The Chinese are known for their sense of adventure when it comes to what they eat, even for items that would soon find their way into waste disposal in many countries.
Indeed, some animal parts – rejected by Western consumers – enjoy much more respected status. So it is with chicken feet and another local favourite, yabozi, or duck neck.
Duck neck is a common local street food, where it is chopped into small pieces and packed in plastic bags.
But it can also be a lucrative business. Zhouheiya, a Hubei-based firm that specialises in selling varieties of the delicacy, recorded Rmb400 million in sales last year. That brought it to the attention of domestic private equity firm Tiantu Capital, which recently invested Rmb60 million in the company.
Zhouheiya was founded in 1997 by Zhou Fuyu, who still runs the company today. Using his own duck neck recipe, Zhou opened his first store in his home city Wuhan. The shop began drawing crowds from early on. Capitalising on the opportunity, Zhou opened seven more stores within the province.
As with many small businesses, along with expansion came headaches.
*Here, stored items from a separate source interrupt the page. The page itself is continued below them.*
-- ==== Sys2Proof/Machine/GenInt.lean ====
section
/-! DEFINITION. The generator's integer and address instructions (R149 to R160). -/

namespace Sys2Proof.Machine

/-! ### Operand types (R149) -/

/-- The width at which a type forms its result. -/
def gw : GTy → Nat
  | .i64 => 64
  | .n64 => 64
  | .i32 => 32
  | .n32 => 32
  | .a72 => 72

/-- The source value of a register under a type. -/
def gsrc (t : GTy) (x : W72) : Int :=
  match t with
  | .i64 => signed 64 x.toNat
  | .n64 => (x.toNat % 2 ^ 64 : Nat)
  | .i32 => signed 32 x.toNat
  | .n32 => (x.toNat % 2 ^ 32 : Nat)
  | .a72 => (x.toNat : Nat)

/-- The source value of a literal under a type: for `.a72` it is sign-extended first. -/
def glit (t : GTy) (l : GLit) : Int := gsrc t (l.val.signExtend 72)

/-- What a result writes: r modulo 2^w, and the bits above as the type's row says. -/
def gdst (t : GTy) (r : Int) : W72 :=
  match t with
  | .i64 => (BitVec.ofNat 64 (wrap 64 r)).signExtend 72
  | .n64 => BitVec.ofNat 72 (wrap 64 r)
  | .i32 => (BitVec.ofNat 32 (wrap 32 r)).signExtend 72
  | .n32 => BitVec.ofNat 72 (wrap 32 r)
  | .a72 => BitVec.ofNat 72 (wrap 72 r)

/-! ### The operations of R153, on exact integers -/

/-- floor(x / 2^s). -/
def asr (x : Int) (s : Nat) : Int := x / (2 ^ s : Int)

def opAdd (_ : GTy) (x y : Int) : Int := x + y
def opSub (_ : GTy) (x y : Int) : Int := x - y
def opMul (_ : GTy) (x y : Int) : Int := x * y
def opMulh (t : GTy) (x y : Int) : Int := x * y / (2 ^ gw t : Int)
def opDiv (_ : GTy) (x y : Int) : Int := if y = 0 then -1 else x.tdiv y
def opRem (_ : GTy) (x y : Int) : Int := if y = 0 then x else x - y * x.tdiv y
def opAnd (t : GTy) (x y : Int) : Int := ((wrap (gw t) x &&& wrap (gw t) y : Nat) : Int)
def opOr (t : GTy) (x y : Int) : Int := ((wrap (gw t) x ||| wrap (gw t) y : Nat) : Int)
def opXor (t : GTy) (x y : Int) : Int := ((wrap (gw t) x ^^^ wrap (gw t) y : Nat) : Int)
def opMin (_ : GTy) (x y : Int) : Int := if x ≤ y then x else y
def opMax (_ : GTy) (x y : Int) : Int := if x ≤ y then y else x
/-- Shifts take their amount from 64 bits, read as a natural number. -/
def opShl (t : GTy) (x : Int) (s : Nat) : Int := if gw t ≤ s then 0 else x * (2 ^ s : Int)
def opShr (t : GTy) (x : Int) (s : Nat) : Int := if gw t ≤ s then (if x < 0 then -1 else 0) else asr x s

/-! ### The forms of R152 -/

/-- A register form: gd := op(ga, gb). -/
def regForm (s : State) (i : Instr) (op : GTy → Int → Int → Int) (t : GTy) (d a b : BitVec 6) : Host.Outcome State Fault Refusal :=
  s.generator i [a, b] [d] fun n slot c =>
    .retire (s.setCtx n slot (c.setG d (gdst t (op t (gsrc t (c.gv a)) (gsrc t (c.gv b))))))

/-- A literal form: gd := op(ga, literal). -/
def litForm (s : State) (i : Instr) (op : GTy → Int → Int → Int) (t : GTy) (d a : BitVec 6) (l : GLit) : Host.Outcome State Fault Refusal :=
  s.generator i [a] [d] fun n slot c => .retire (s.setCtx n slot (c.setG d (gdst t (op t (gsrc t (c.gv a)) (glit t l)))))

/-- A shift by a register, and by a literal. -/
def shiftReg (s : State) (i : Instr) (op : GTy → Int → Nat → Int) (t : GTy) (d a b : BitVec 6) : Host.Outcome State Fault Refusal :=
  s.generator i [a, b] [d] fun n slot c =>
    .retire (s.setCtx n slot (c.setG d (gdst t (op t (gsrc t (c.gv a)) (slice (c.gv b) 63 0)))))

def shiftLit (s : State) (i : Instr) (op : GTy → Int → Nat → Int) (t : GTy) (d a : BitVec 6) (l : GLit) : Host.Outcome State Fault Refusal :=
  s.generator i [a] [d] fun n slot c => .retire (s.setCtx n slot (c.setG d (gdst t (op t (gsrc t (c.gv a)) l.val.toNat))))

def execAddRegister (t : GTy) (d a b : BitVec 6) (s : State) := regForm s (.addRegister t d a b) opAdd t d a b
def execAddLiteral (t : GTy) (d a : BitVec 6) (l : GLit) (s : State) := litForm s (.addLiteral t d a l) opAdd t d a l
def execSubRegister (t : GTy) (d a b : BitVec 6) (s : State) := regForm s (.subRegister t d a b) opSub t d a b
def execSubLiteral (t : GTy) (d a : BitVec 6) (l : GLit) (s : State) := litForm s (.subLiteral t d a l) opSub t d a l
def execMulRegister (t : GTy) (d a b : BitVec 6) (s : State) := regForm s (.mulRegister t d a b) opMul t d a b
def execMulLiteral (t : GTy) (d a : BitVec 6) (l : GLit) (s : State) := litForm s (.mulLiteral t d a l) opMul t d a l
def execMulhRegister (t : GTy) (d a b : BitVec 6) (s : State) := regForm s (.mulhRegister t d a b) opMulh t d a b
def execMulhLiteral (t : GTy) (d a : BitVec 6) (l : GLit) (s : State) := litForm s (.mulhLiteral t d a l) opMulh t d a l
def execDivRegister (t : GTy) (d a b : BitVec 6) (s : State) := regForm s (.divRegister t d a b) opDiv t d a b
def execDivLiteral (t : GTy) (d a : BitVec 6) (l : GLit) (s : State) := litForm s (.divLiteral t d a l) opDiv t d a l
def execRemRegister (t : GTy) (d a b : BitVec 6) (s : State) := regForm s (.remRegister t d a b) opRem t d a b
def execRemLiteral (t : GTy) (d a : BitVec 6) (l : GLit) (s : State) := litForm s (.remLiteral t d a l) opRem t d a l
def execAndRegister (t : GTy) (d a b : BitVec 6) (s : State) := regForm s (.andRegister t d a b) opAnd t d a b
def execAndLiteral (t : GTy) (d a : BitVec 6) (l : GLit) (s : State) := litForm s (.andLiteral t d a l) opAnd t d a l
def execOrRegister (t : GTy) (d a b : BitVec 6) (s : State) := regForm s (.orRegister t d a b) opOr t d a b
def execOrLiteral (t : GTy) (d a : BitVec 6) (l : GLit) (s : State) := litForm s (.orLiteral t d a l) opOr t d a l
def execXorRegister (t : GTy) (d a b : BitVec 6) (s : State) := regForm s (.xorRegister t d a b) opXor t d a b
def execXorLiteral (t : GTy) (d a : BitVec 6) (l : GLit) (s : State) := litForm s (.xorLiteral t d a l) opXor t d a l
def execShlRegister (t : GTy) (d a b : BitVec 6) (s : State) := shiftReg s (.shlRegister t d a b) opShl t d a b
def execShlLiteral (t : GTy) (d a : BitVec 6) (l : GLit) (s : State) := shiftLit s (.shlLiteral t d a l) opShl t d a l
def execShrRegister (t : GTy) (d a b : BitVec 6) (s : State) := shiftReg s (.shrRegister t d a b) opShr t d a b
def execShrLiteral (t : GTy) (d a : BitVec 6) (l : GLit) (s : State) := shiftLit s (.shrLiteral t d a l) opShr t d a l
def execMinRegister (t : GTy) (d a b : BitVec 6) (s : State) := regForm s (.minRegister t d a b) opMin t d a b
def execMinLiteral (t : GTy) (d a : BitVec 6) (l : GLit) (s : State) := litForm s (.minLiteral t d a l) opMin t d a l
def execMaxRegister (t : GTy) (d a b : BitVec 6) (s : State) := regForm s (.maxRegister t d a b) opMax t d a b
def execMaxLiteral (t : GTy) (d a : BitVec 6) (l : GLit) (s : State) := litForm s (.maxLiteral t d a l) opMax t d a l

/-! ### CMP (R154) -/

/-- The operand type of a compare. -/
def cmpTy : CTy → GTy
  | .i64 => .i64
  | .n64 => .n64
  | .i32 => .i32
  | .a72 => .a72

def execCmpRegister (r : Rel) (t : CTy) (d : BitVec 3) (a b : BitVec 6) (s : State) : Host.Outcome State Fault Refusal :=
  s.generator (.cmpRegister r t d a b) [a, b] [] fun n slot c =>
    .retire (s.setCtx n slot (c.setK d (relHolds r (gsrc (cmpTy t) (c.gv a)) (gsrc (cmpTy t) (c.gv b)))))

def execCmpLiteral (r : Rel) (t : CTy) (d : BitVec 3) (a : BitVec 6) (l : GLit) (s : State) : Host.Outcome State Fault Refusal :=
  s.generator (.cmpLiteral r t d a l) [a] [] fun n slot c =>
    .retire (s.setCtx n slot (c.setK d (relHolds r (gsrc (cmpTy t) (c.gv a)) (glit (cmpTy t) l))))

/-! ### MOV, CLZ, POPC, SEL, KOP, EXT, LEA, ADR (R153, R155 to R160) -/

def execMovRegister (t : GTy) (d a : BitVec 6) (s : State) : Host.Outcome State Fault Refusal :=
  s.generator (.movRegister t d a) [a] [d] fun n slot c => .retire (s.setCtx n slot (c.setG d (gdst t (gsrc t (c.gv a)))))

def execMovLiteral (t : GTy) (d : BitVec 6) (l : GLit) (s : State) : Host.Outcome State Fault Refusal :=
  s.generator (.movLiteral t d l) [] [d] fun n slot c => .retire (s.setCtx n slot (c.setG d (gdst t (glit t l))))

/-- The width of the field that CLZ and POPC look at (R155). -/
def btyWidth : BTy → Nat
  | .n64 => 64
  | .n32 => 32
  | .a72 => 72

def execClz (t : BTy) (d a : BitVec 6) (s : State) : Host.Outcome State Fault Refusal :=
  s.generator (.clz t d a) [a] [d] fun n slot c => .retire (s.setCtx n slot (c.setG d (BitVec.ofNat 72 (clz (btyWidth t) (c.gv a).toNat))))

def execPopc (t : BTy) (d a : BitVec 6) (s : State) : Host.Outcome State Fault Refusal :=
  s.generator (.popc t d a) [a] [d] fun n slot c => .retire (s.setCtx n slot (c.setG d (BitVec.ofNat 72 (popcount (btyWidth t) (c.gv a).toNat))))

def execSel (d : BitVec 6) (k : BitVec 3) (a b : BitVec 6) (s : State) : Host.Outcome State Fault Refusal :=
  s.generator (.sel d k a b) [a, b] [d] fun n slot c => .retire (s.setCtx n slot (c.setG d (if c.kv k then c.gv a else c.gv b)))

def execKop (d a b : BitVec 3) (table : BitVec 4) (s : State) : Host.Outcome State Fault Refusal :=
  s.generator (.kop d a b table) [] [] fun n slot c => .retire (s.setCtx n slot (c.setK d (kopBit table (c.kv a) (c.kv b))))

/-- EXT: the low n + 1 bits, where field b holds n (R158). -/
def execExt (sgn : Bool) (d a m : BitVec 6) (s : State) : Host.Outcome State Fault Refusal :=
  s.generator (.ext sgn d a m) [a] [d] fun n slot c =>
    let w := m.toNat + 1
    let x := (c.gv a).toNat % 2 ^ w
    .retire (s.setCtx n slot (c.setG d (BitVec.ofNat 72 (if sgn then wrap 72 (signed w x) else x))))

def execLea (d a b : BitVec 6) (sh : BitVec 4) (s : State) : Host.Outcome State Fault Refusal :=
  s.generator (.lea d a b sh) [a, b] [d] fun n slot c =>
    .retire (s.setCtx n slot (c.setG d (BitVec.ofNat 72 (wrap 72 (((c.gv a).toNat : Int) + signed 64 (c.gv b).toNat * (2 ^ sh.toNat : Int))))))

/-- A relative code address: the instruction's own address plus 4 × literal, modulo 2^64 (R130). -/
def relTarget (pc : W64) (l : GLit) : W64 := pc + l.val * 4

def execAdr (d : BitVec 6) (l : GLit) (s : State) : Host.Outcome State Fault Refusal :=
  s.generator (.adr d l) [] [d] fun n slot c => .retire (s.setCtx n slot (c.setG d ((relTarget c.pc l).setWidth 72)))

end Sys2Proof.Machine
end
Zhou admits to Southern Weekend that he lacked education, and could only get so far with a can-do attitude. Zhouheiya has grown to more than a 1,000 employees, and Zhou hired new management to help him cope with the expansion.
Zhou himself has put plenty of thought into his business model. Most companies selling duck neck are franchise operations. Zhou, however, believes that success depends on consistency in quality and service. So he has chosen to manage his own stores, exerting full control of their operations.
The strategy brought problems as well as opportunities. First Zhou had to invest in developing his own processing facilities. In 2006, the company invested in three food-processing centres in Wuhan, Jiangxi and Shenzhen to supply the growing chain of Zhouheiya restaurants. Zhou also implemented an enterprise resource planning (ERP) system to track sales and inventory across his store network, something relatively unusual for most businesses of similar size.
Zhou’s foresight paid off. With its uniformed workers and familiar decor, Zhouheiya now delivers duck neck that tastes the same in Hunan as it does in Beijing. Marketing its meat as tasty and healthy, Zhouheiya appeals to office workers, especially women. That is somewhat different to the standard customer base for yabozi, which is more male, and often beer-drinking.
But the problem with the self-managed model is a much slower expansion rate. Zhouheiya’s biggest duck neck competitor Juewei Yabo has now opened 3,000 stores in over 20 cities in just six years by recruiting franchisees. Zhouheiya, on the other hand, has only 200 stores around the country, says Private Economy News.
Still, the biggest headache for Zhou is copycats. According to the Manager’s Daily, there are now several stores claiming the Zhouheiya identity in Guangzhou even though the company has yet to open an outlet in the city. Zhou complains that combatting the fraudsters is a complicated task, as the barriers to entry make it particularly vulnerable to counterfeiting. His main strategy is to open new stores at a faster pace, and then to keep his customers by demonstrating the superior quality of his product. The plan is to increase the number of stores to 400 by 2012, using the cash raised from his private equity investors. He is also talking about a listing by 2015.
That looks like a pretty rapid pace for expansion, given that it has taken almost 15 years to get half way to the new target, and one risk must be that Zhouheiya loses some of the centralised oversight that has helped the brand to stand out.
Not so, says Zhou, who promises to remain fully focused on the detail. He says that this will help him win his war with the copycat duckneckers too.
“You can’t replace the tyres for a sportscar with those of a tractor,” he tells Private Economy News, “and I insist that every part of the process is perfect. Not many counterfeiters can do that.”